----- RECORDS PROVIDED

-- ==== Sys2Proof/Syntax.lean ====
section
/-! DEFINITION. The instructions: one constructor for each row of spec/opcode_table.json.
The rows are of three kinds: triggers of unit opcodes, each a move of a bundle (spec/02_bundles_and_ports.md R86);
commands of the loader (spec/13_loader.md R471), whose operands stand in the entry (`Cmd`); and the steps that the
device or its surroundings make by themselves (spec/95_what_each_step_holds.md), which have no encoding and act on
a `Subject`: the warp, operation, team, message or access that the step concerns. Operands and subjects of the last
two kinds are held by the state while the step is made. -/

namespace Sys2Proof

/-- Source of a move: a port code, a signed 20-bit immediate or the 32-bit bundle constant
(spec/02_bundles_and_ports.md R75). -/
inductive Src where
  | port (code : BitVec 13)
  | imm (v : BitVec 20)
  | const (v : BitVec 32)
  deriving DecidableEq, Repr

/-- The guard and the source of a move that triggers an opcode, alone in its bundle
(spec/02_bundles_and_ports.md R75, R90). -/
structure Trig where
  g : BitVec 4
  ng : Bool
  src : Src
  deriving DecidableEq, Repr

/-- Source of a move of a general bundle; the constant stands once, in slot 5 (R75, R76). -/
inductive MSrc where
  | port (code : BitVec 13)
  | imm (v : BitVec 20)
  | const
  deriving DecidableEq, Repr

/-- A move (spec/02_bundles_and_ports.md R75). -/
structure Move where
  g : BitVec 4
  ng : Bool
  dst : BitVec 13
  src : MSrc
  deriving DecidableEq, Repr

/-- What slot 5 holds beside moves: a constant, or a matrix configuration word (R76); `e` is E3 to E0. -/
inductive Slot5 where
  | none
  | const (v : BitVec 32)
  | cfg (set j : BitVec 2) (e : BitVec 32)
  deriving DecidableEq, Repr

/-- A bundle (spec/02_bundles_and_ports.md R73 to R77). -/
structure Bundle where
  sw : Bool
  d : BitVec 3
  lv : BitVec 3
  im : BitVec 2
  moves : List Move
  slot5 : Slot5
  deriving DecidableEq, Repr

/-- A loader command entry without its code (spec/13_loader.md R470). -/
structure Cmd where
  fence : Bool
  irq : Bool
  ctx : BitVec 16
  tag : BitVec 32
  w1 : W64
  w2 : W64
  w3 : W64
  w4 : W64
  w5 : W64
  w6 : W64
  w7 : W64
  deriving DecidableEq, Repr

/-- A warp of a resident or saved team. -/
structure WRef where
  team : Nat
  warp : Nat
  deriving DecidableEq, Repr

/-- What a table walk serves: one lane of a memory or object operation, or an engine job. -/
inductive TransRef where
  | op (w : WRef) (op lane : Nat)
  | job (team job : Nat)
  deriving DecidableEq, Repr

/-- Where an error in stored data is found (spec/05_memory_ports.md R222). -/
inductive EccSite where
  | l1 (core sector : Nat)
  | l2 (sector : Nat)
  /-- A sector of a die's copy of a remote line. -/
  | remote (die line sector : Nat)
  /-- A sector of an older version of a line (spec/08_snapshot_engine.md R322). -/
  | version (line time sector : Nat)
  | hbm (sector : Nat)
  | tstore (team word : Nat)
  | port (w : WRef) (code lane : Nat)
  | acc (core tile elem : Nat)
  /-- A weight plane of a matrix engine (spec/07_matrix_engine.md R279). -/
  | plane (core : Nat) (p1 : Bool)
  /-- An 8-byte group of a flit on its way: group 0 its header, 1 to 8 its payload (spec/11_fabric.md R401, R405). -/
  | flit (msg seqno group : Nat)
  deriving DecidableEq, Repr

/-- A read, write or atomic of an outside party: its kind, width, address, data and compare value. -/
inductive AccKind where
  | read
  | write
  | add
  | exch
  | cas
  deriving DecidableEq, Repr

/-- A frame on a Weangeger Link port: whether its CRC holds (spec/11_fabric.md R422). -/
structure LinkFrame where
  port : Nat
  crcOk : Bool
  deriving DecidableEq, Repr

/-- An access of a peer device that arrives at the I/O die (spec/11_fabric.md R423): the physical address that its
page entry names, its bytes, and for an atomic the opcode of the memory unit. -/
structure PeerAccess where
  dev : Nat
  kind : AccKind
  opc : Nat
  addr : Nat
  bytes : Nat
  data : W64
  cmp : W64
  deriving DecidableEq, Repr

/-- A host access to a memory BAR of the device, with its Requester ID and Relaxed Ordering attribute
(spec/11_fabric.md R426, R427, spec/13_loader.md R475). -/
structure HostAccess where
  req : Nat
  relaxed : Bool
  func : Nat
  off : Nat
  bytes : List Byte
  kind : AccKind
  width : Nat
  operand : W64
  cmp : W64
  deriving DecidableEq, Repr

/-- Whose service time has passed (spec/12_supervisor.md R437). -/
inductive TimeoutRef where
  | handler (w : WRef)
  | context (ctx : Nat)
  | partition (func : Nat)
  | device
  deriving DecidableEq, Repr

/-- What device firmware brings at boot (spec/02_bundles_and_ports.md R102, spec/13_loader.md R487): its bytes, its
signature, the signed key list, the grade, the cores that are not enabled and the repair data. -/
structure Firmware where
  image : List Byte
  sig : List Byte
  keys : List (List Byte)
  keysSig : List Byte
  grade : Nat
  mxp : Bool
  cores : List Nat
  pairs : List (Nat × Nat)
  deriving DecidableEq, Repr

/-- What a step of the third kind acts on. -/
inductive Subject where
  | none
  /-- A warp. -/
  | warp (w : WRef)
  /-- An operation of a warp, or a fill of it, and a lane. -/
  | op (w : WRef) (op lane : Nat)
  /-- Something with a number: a team, core, line, launch, command, write, update, message, router. -/
  | num (n : Nat)
  /-- Something with two numbers: team and job, team and barrier, core and quad, line and time. -/
  | pair (m n : Nat)
  /-- A table walk. -/
  | trans (r : TransRef)
  /-- An error in stored data, correctable or not. -/
  | ecc (site : EccSite) (correctable : Bool)
  /-- A pre-emption request: core, teams, and source 0 walker, 1 system software, 2 world switch. -/
  | teams (core : Nat) (l : List Nat) (source : Nat)
  | timeout (r : TimeoutRef)
  | frame (f : LinkFrame)
  | peer (p : PeerAccess)
  | host (h : HostAccess)
  | firmware (f : Firmware)
  deriving DecidableEq, Repr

----------

*EXERCISE DETAILS:*
Whatever appears in the data above is to be set down exactly.

*FINAL ANSWER:*
-- ==== Sys2Proof/Syntax.lean ====
section
/-! DEFINITION. The instructions: one constructor for each row of spec/opcode_table.json.
The rows are of three kinds: triggers of unit opcodes, each a move of a bundle (spec/02_bundles_and_ports.md R86);
commands of the loader (spec/13_loader.md R471), whose operands stand in the entry (`Cmd`); and the steps that the
device or its surroundings make by themselves (spec/95_what_each_step_holds.md), which have no encoding and act on
a `Subject`: the warp, operation, team, message or access that the step concerns. Operands and subjects of the last
two kinds are held by the state while the step is made. -/

namespace Sys2Proof

/-- Source of a move: a port code, a signed 20-bit immediate or the 32-bit bundle constant
(spec/02_bundles_and_ports.md R75). -/
inductive Src where
  | port (code : BitVec 13)
  | imm (v : BitVec 20)
  | const (v : BitVec 32)
  deriving DecidableEq, Repr

/-- The guard and the source of a move that triggers an opcode, alone in its bundle
(spec/02_bundles_and_ports.md R75, R90). -/
structure Trig where
  g : BitVec 4
  ng : Bool
  src : Src
  deriving DecidableEq, Repr

/-- Source of a move of a general bundle; the constant stands once, in slot 5 (R75, R76). -/
inductive MSrc where
  | port (code : BitVec 13)
  | imm (v : BitVec 20)
  | const
  deriving DecidableEq, Repr

/-- A move (spec/02_bundles_and_ports.md R75). -/
structure Move where
  g : BitVec 4
  ng : Bool
  dst : BitVec 13
  src : MSrc
  deriving DecidableEq, Repr

/-- What slot 5 holds beside moves: a constant, or a matrix configuration word (R76); `e` is E3 to E0. -/
inductive Slot5 where
  | none
  | const (v : BitVec 32)
  | cfg (set j : BitVec 2) (e : BitVec 32)
  deriving DecidableEq, Repr

/-- A bundle (spec/02_bundles_and_ports.md R73 to R77). -/
structure Bundle where
  sw : Bool
  d : BitVec 3
  lv : BitVec 3
  im : BitVec 2
  moves : List Move
  slot5 : Slot5
  deriving DecidableEq, Repr

/-- A loader command entry without its code (spec/13_loader.md R470). -/
structure Cmd where
  fence : Bool
  irq : Bool
  ctx : BitVec 16
  tag : BitVec 32
  w1 : W64
  w2 : W64
  w3 : W64
  w4 : W64
  w5 : W64
  w6 : W64
  w7 : W64
  deriving DecidableEq, Repr

/-- A warp of a resident or saved team. -/
structure WRef where
  team : Nat
  warp : Nat
  deriving DecidableEq, Repr

/-- What a table walk serves: one lane of a memory or object operation, or an engine job. -/
inductive TransRef where
  | op (w : WRef) (op lane : Nat)
  | job (team job : Nat)
  deriving DecidableEq, Repr

/-- Where an error in stored data is found (spec/05_memory_ports.md R222). -/
inductive EccSite where
  | l1 (core sector : Nat)
  | l2 (sector : Nat)
  /-- A sector of a die's copy of a remote line. -/
  | remote (die line sector : Nat)
  /-- A sector of an older version of a line (spec/08_snapshot_engine.md R322). -/
  | version (line time sector : Nat)
  | hbm (sector : Nat)
  | tstore (team word : Nat)
  | port (w : WRef) (code lane : Nat)
  | acc (core tile elem : Nat)
  /-- A weight plane of a matrix engine (spec/07_matrix_engine.md R279). -/
  | plane (core : Nat) (p1 : Bool)
  /-- An 8-byte group of a flit on its way: group 0 its header, 1 to 8 its payload (spec/11_fabric.md R401, R405). -/
  | flit (msg seqno group : Nat)
  deriving DecidableEq, Repr

/-- A read, write or atomic of an outside party: its kind, width, address, data and compare value. -/
inductive AccKind where
  | read
  | write
  | add
  | exch
  | cas
  deriving DecidableEq, Repr

/-- A frame on a Weangeger Link port: whether its CRC holds (spec/11_fabric.md R422). -/
structure LinkFrame where
  port : Nat
  crcOk : Bool
  deriving DecidableEq, Repr

/-- An access of a peer device that arrives at the I/O die (spec/11_fabric.md R423): the physical address that its
page entry names, its bytes, and for an atomic the opcode of the memory unit. -/
structure PeerAccess where
  dev : Nat
  kind : AccKind
  opc : Nat
  addr : Nat
  bytes : Nat
  data : W64
  cmp : W64
  deriving DecidableEq, Repr

/-- A host access to a memory BAR of the device, with its Requester ID and Relaxed Ordering attribute
(spec/11_fabric.md R426, R427, spec/13_loader.md R475). -/
structure HostAccess where
  req : Nat
  relaxed : Bool
  func : Nat
  off : Nat
  bytes : List Byte
  kind : AccKind
  width : Nat
  operand : W64
  cmp : W64
  deriving DecidableEq, Repr

/-- Whose service time has passed (spec/12_supervisor.md R437). -/
inductive TimeoutRef where
  | handler (w : WRef)
  | context (ctx : Nat)
  | partition (func : Nat)
  | device
  deriving DecidableEq, Repr

/-- What device firmware brings at boot (spec/02_bundles_and_ports.md R102, spec/13_loader.md R487): its bytes, its
signature, the signed key list, the grade, the cores that are not enabled and the repair data. -/
structure Firmware where
  image : List Byte
  sig : List Byte
  keys : List (List Byte)
  keysSig : List Byte
  grade : Nat
  mxp : Bool
  cores : List Nat
  pairs : List (Nat × Nat)
  deriving DecidableEq, Repr

/-- What a step of the third kind acts on. -/
inductive Subject where
  | none
  /-- A warp. -/
  | warp (w : WRef)
  /-- An operation of a warp, or a fill of it, and a lane. -/
  | op (w : WRef) (op lane : Nat)
  /-- Something with a number: a team, core, line, launch, command, write, update, message, router. -/
  | num (n : Nat)
  /-- Something with two numbers: team and job, team and barrier, core and quad, line and time. -/
  | pair (m n : Nat)
  /-- A table walk. -/
  | trans (r : TransRef)
  /-- An error in stored data, correctable or not. -/
  | ecc (site : EccSite) (correctable : Bool)
  /-- A pre-emption request: core, teams, and source 0 walker, 1 system software, 2 world switch. -/
  | teams (core : Nat) (l : List Nat) (source : Nat)
  | timeout (r : TimeoutRef)
  | frame (f : LinkFrame)
  | peer (p : PeerAccess)
  | host (h : HostAccess)
  | firmware (f : Firmware)
  deriving DecidableEq, Repr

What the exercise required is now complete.